Are you superior to others? Or is it an illusion? | Peter Fuda | Big Think
So perhaps the two most important lessons that I've kind of discovered on this 25-year obsession in leadership and business transformation is the first.
Leaders, most of our problems are self-inflicted. Roughly two-thirds. So, it's not digital disruption. It's not our competition. It's not head office. It's leadership, which is a little too aggressive. This creates passive followership, or it's a strategy with too many priorities that means we're like a puppy in a park chasing every ball around in a circle.
Or it's performance systems that encourage our people to compete with one another rather than collaborate in pursuit of our goals. And so, the very first thing for leaders is to take responsibility to raise their standards and expectations of themselves, even before they raise their standards and expectations of others.

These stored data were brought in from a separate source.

-- ==== Sys2Proof/Tests/Slice0.lean ====
section
/-! SUPPORT. Tests: ill-formed terms that each check refuses, words written out from the encodings of the spec, single steps with
the results that the chapters print, and for each statement with hypotheses a state and operands that meet them. -/

namespace Sys2Proof.Tests

open Sys2Proof Sys2Proof.Machine Sys2Proof.Safety Sys2Proof.Claims

set_option Elab.async false

/-! ## Ill-formed terms (R68) -/

/-- FN: 1 for ADD, 3 for MOVI.BY, 6 for CMP, 2 for BINTIM.PRIO, 4 for CPREF.L1, 1 for FENCE. -/
theorem test_illFormedFn :
    ([.add ⟨1, .v 3, .v 1, .v 2, .op .zero, .always, .s32, 0, 0⟩, .moviBy ⟨3, .v 1, .v 2, .zero, .imm 1, .always, .b32, 0, 0⟩,
      .cmp ⟨6, .v 1, .v 2, .v 3, .op .zero, .always, .s32, 0, 0⟩, .bintimPrio ⟨2, .zero, .v 1, .v 2, .op .zero, .always, .b32, 0, 0⟩,
      .cprefL1 ⟨4, .zero, .v 4, .v 1, .op .zero, .always, .grp, .rlx, 15, 0, 0⟩,
      .fence ⟨1, .zero, .zero, .zero, .op .zero, .always, .dev, .rel, 15, 0, 0⟩] : List Instr).all (fun i => !i.wellFormed) = true := by decide

/-- An unused field that is not 0xFF: D of COLFREE, A of MOVI, B of MOV, C of SHL. -/
theorem test_illFormedUnused :
    ([.colfree ⟨0, .v 1, .v 3, .zero, .op .zero, .always, .b32, 0, 0⟩, .movi ⟨0, .v 1, .v 0, .zero, .imm 1, .always, .s32, 0, 0⟩,
      .mov ⟨0, .v 1, .v 2, .v 3, .op .zero, .always, .b32, 0, 0⟩, .shl ⟨0, .v 1, .v 2, .v 3, .op (.v 4), .always, .b32, 0, 0⟩]
      : List Instr).all (fun i => !i.wellFormed) = true := by decide

/-- IC, T, MOD and X: an immediate for MOV, none for MOVI, F32 for ADD, S32 for FADD, `.SAT` for MULHI and REM, a table of eight and
more, a flag in a short word, a flag above 15 in a long one. -/
theorem test_illFormedF0 :
    ([.mov ⟨0, .v 1, .v 2, .zero, .imm 0, .always, .b32, 0, 0⟩, .movi ⟨0, .v 1, .zero, .zero, .op .zero, .always, .s32, 0, 0⟩,
      .add ⟨0, .v 3, .v 1, .v 2, .op .zero, .always, .f32, 0, 0⟩, .fadd ⟨0, .v 3, .v 1, .v 2, .op .zero, .always, .s32, 0, 0⟩,
      .mulhi ⟨0, .v 3, .v 1, .v 2, .op .zero, .always, .s32, 1, 0⟩, .rem ⟨0, .v 3, .v 1, .v 2, .op .zero, .always, .s32, 1, 0⟩,
      .tswap ⟨0, .zero, .zero, .zero, .imm 8, .always, .b32, 0, 0⟩, .add ⟨0, .v 3, .v 1, .v 2, .op .zero, .always, .s32, 0, 1⟩,
      .div ⟨0, .v 3, .v 1, .v 2, .op .zero, .always, .s32, 0, 16⟩] : List Instr).all (fun i => !i.wellFormed) = true := by decide

/-- SCOPE, ORDER, FLAG, L1POL and L2POL: a scope on LDF, a release on LDG, grp on FENCE, a flag on STF, L1POL on STG, L2POL 3. -/
theorem test_illFormedF1 :
    ([.ldf ⟨4, .v 1, .v 2, .zero, .imm 4, .always, .team, .rlx, 15, 0, 0⟩, .ldg ⟨4, .v 4, .v 2, .v 6, .op .zero, .always, .dev, .rel, 1, 0, 0⟩,
      .fence ⟨0, .zero, .zero, .zero, .op .zero, .always, .grp, .rel, 15, 0, 0⟩, .stf ⟨4, .zero, .v 1, .v 2, .op (.v 3), .always, .grp, .rlx, 0, 0, 0⟩,
      .stg ⟨4, .zero, .v 2, .v 5, .imm 8, .always, .grp, .rlx, 15, 1, 0⟩, .ldg ⟨4, .v 4, .v 2, .v 6, .op .zero, .always, .grp, .rlx, 1, 0, 3⟩,
      .rld ⟨4, .zero, .v 2, .v 6, .op .zero, .always, .dom, .rlx, 15, 0, 0⟩, .rld ⟨4, .v 8, .v 2, .v 6, .op .zero, .always, .dom, .rlx, 15, 0, 0⟩]
      : List Instr).all (fun i => !i.wellFormed) = true := by decide

/-- SHAPE, SPAR, GANGB, TBUF, TEXIT and CODE: shape 8, SPAR on MMA and none on SPMMA, GANGB on ACCZ, buffer A for an incoming C copy, an
exit without TOK, an unknown system register, KEYSET of slot 3. -/
theorem test_illFormedF3F4F6 :
    ([.mma ⟨0, .v 2, .v 3, .v 4, .v 8, .always, 8, 0, false, 1⟩, .mma ⟨0, .v 2, .v 3, .v 4, .v 8, .always, 4, 1, false, 1⟩,
      .spmma ⟨0, .v 2, .v 3, .v 4, .v 8, .always, 4, 0, false, 1⟩, .accz ⟨0, .v 3, .zero, .zero, .zero, .always, 1, 0, true, 2⟩,
      .cpyIn ⟨1, .v 8, .v 2, .v 4, .op .zero, .always, 3, 2, false, 0⟩, .cpyMm ⟨0, .v 8, .v 2, .v 4, .op .zero, .always, 0, 15, false, 1⟩,
      .srrd ⟨0, .v 4, .zero, .zero, .op .zero, .always, 0x135⟩, .keyset ⟨0, .v 0, .v 2, .zero, .op .zero, .always, 3⟩]
      : List Instr).all (fun i => !i.wellFormed) = true := by decide

/-- Operands: an odd pair as source and destination, a pair beyond k63, em as a source, a predicate as a pair, a run that is not
aligned, a run beyond v127, PAND into a register, EMWR into a register. -/
theorem test_illFormedOperand :
    ([.add ⟨0, .v 4, .v 3, .v 2, .op .zero, .always, .s64, 0, 0⟩, .add ⟨0, .v 5, .v 2, .v 2, .op .zero, .always, .s64, 0, 0⟩,
      .add ⟨0, .v 4, .k 63, .v 2, .op .zero, .always, .s64, 0, 0⟩, .and ⟨0, .v 4, .em, .v 2, .op .zero, .always, .s32, 0, 0⟩,
      .add ⟨0, .v 4, .p 0, .v 2, .op .zero, .always, .s64, 0, 0⟩, .qnt ⟨0, .v 16, .v 4, .v 8, .op .zero, .always, .e2m1, 0, 0⟩,
      .gthr ⟨3, .zero, .v 125, .zero, .zero, .always, 0, 0, false, 15⟩, .pand ⟨0, .v 1, .p 0, .p 1, .op .zero, .always, .b32, 0, 0⟩,
      .emwrAnd ⟨0, .v 1, .v 3, .zero, .op .zero, .always, .b32, 0, 0⟩] : List Instr).all (fun i => !i.wellFormed) = true := by decide

/-- F2 words and clause headers: FN 1, EXIT with a tag, EOS with a payload, a payload run beyond v127, em as colour; a set without V0,
flag 12, one flag named twice. An event is no word. -/
theorem test_illFormedTokenClause :
    ([.send ⟨1, 1, 0, .sp .tag, .v 0, .always, .sp .colour, 0, .dev⟩, .exit ⟨0, 0, 0, .v 1, .v 0, .always, .v 0, 0, .grp⟩,
      .eos ⟨0, 1, 0, .sp .tag, .v 1, .always, .v 0, 0, .dev⟩, .send ⟨0, 1, 0, .sp .tag, .v 120, .always, .sp .colour, 15, .dev⟩,
      .send ⟨0, 1, 0, .sp .tag, .v 0, .always, .em, 0, .dev⟩, .clauseHeader ⟨0, 3, false, 0, false, 1⟩, .clauseHeader ⟨0, 12, true, 0, false, 1⟩,
      .clauseHeader ⟨0, 2, true, 2, true, 1⟩, .quoteDone] : List Instr).all (fun i => !i.wellFormed) = true := by decide

/-- Words that a row of R68 rejects: reserved OPs, FN not defined, a bit that must be zero, G = 7 with GN = 1, a reserved operand code,
an odd pair, a register at or above REGD, a NOP with another bit set. -/
theorem test_rejectedWords :
    ([0x0F00000000000000, 0xFF00000000000000, 0x1310301020070800, 0x2E00300020470004, 0x1300301020078800, 0x1300301CE0070800,
      0x1300301020071800, 0x0100000000070001, 0x0101000000070000] : List Nat).all (fun w => (decodeTableWord 64 w).isNone) = true ∧
    (match decode 3 0x1300301FFFBF0900 with | .error e => some e | .ok _ => none) = some (.operand 3) := by decide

There's a very, very human reason why this is actually very, very difficult. Because, in fact, most leaders have a lower standard, a lower expectation, and a lower benchmark for themselves than they do for others. A few years ago, I was doing a talk to 500 odd senior leaders from Fortune companies, and the talk was on the value of values.
I took just one value — the value of integrity — and I defined integrity for the audience as, "You do what you say you will." So, I asked the audience by show of hands, judging by that definition, how many of you would consider yourselves to be leaders of high integrity? Not surprisingly, there were 500 hands in the air.
At the end of that question, I asked them to put their hands down and close their eyes. I asked a more interesting question: how many of you would agree that your colleagues share your same high level of integrity? Of course, not so many hands went up this time; only thirty percent.
The conclusion that they came to, which is the one I was hoping they would come to, is we judge ourselves by our intentions, we judge everybody else by their actions.
Say that again. We judge ourselves by our noble intentions. We judge everybody else by their actions. In effect, we have a lower standard, a lower benchmark, a lower expectation for ourselves than we do for others. There's a term for this in social psychology; it's called a superiority complex. That's why 93% of us believe we're above average drivers.
So, there's a very, very human challenge for leaders in that they are judging themselves by what their noble intentions are whilst they're holding everybody else to a much higher standard. So, that's the first thing that leaders need to be aware of. They need to take responsibility and raise their standards and expectations of themselves.
On the other hand, however, we all do the best we can with what we know. If you like, we are perfect in our imperfections. So, when we fall short of those imperfections, the other thing we need to do is have some compassion and some empathy for ourselves and some compassion and connection for others.
When we can do both of those things at the same time — take responsibility, raise our standards — but also strive for very high levels of compassion and connection for ourselves first and then for others, then we have a pathway to a more sustainable form of leadership. We have a pathway to a more sustainable form of performance, and we have the ability to unlock both value in our organizations and vitality in our people, which is the aspiration for any leader.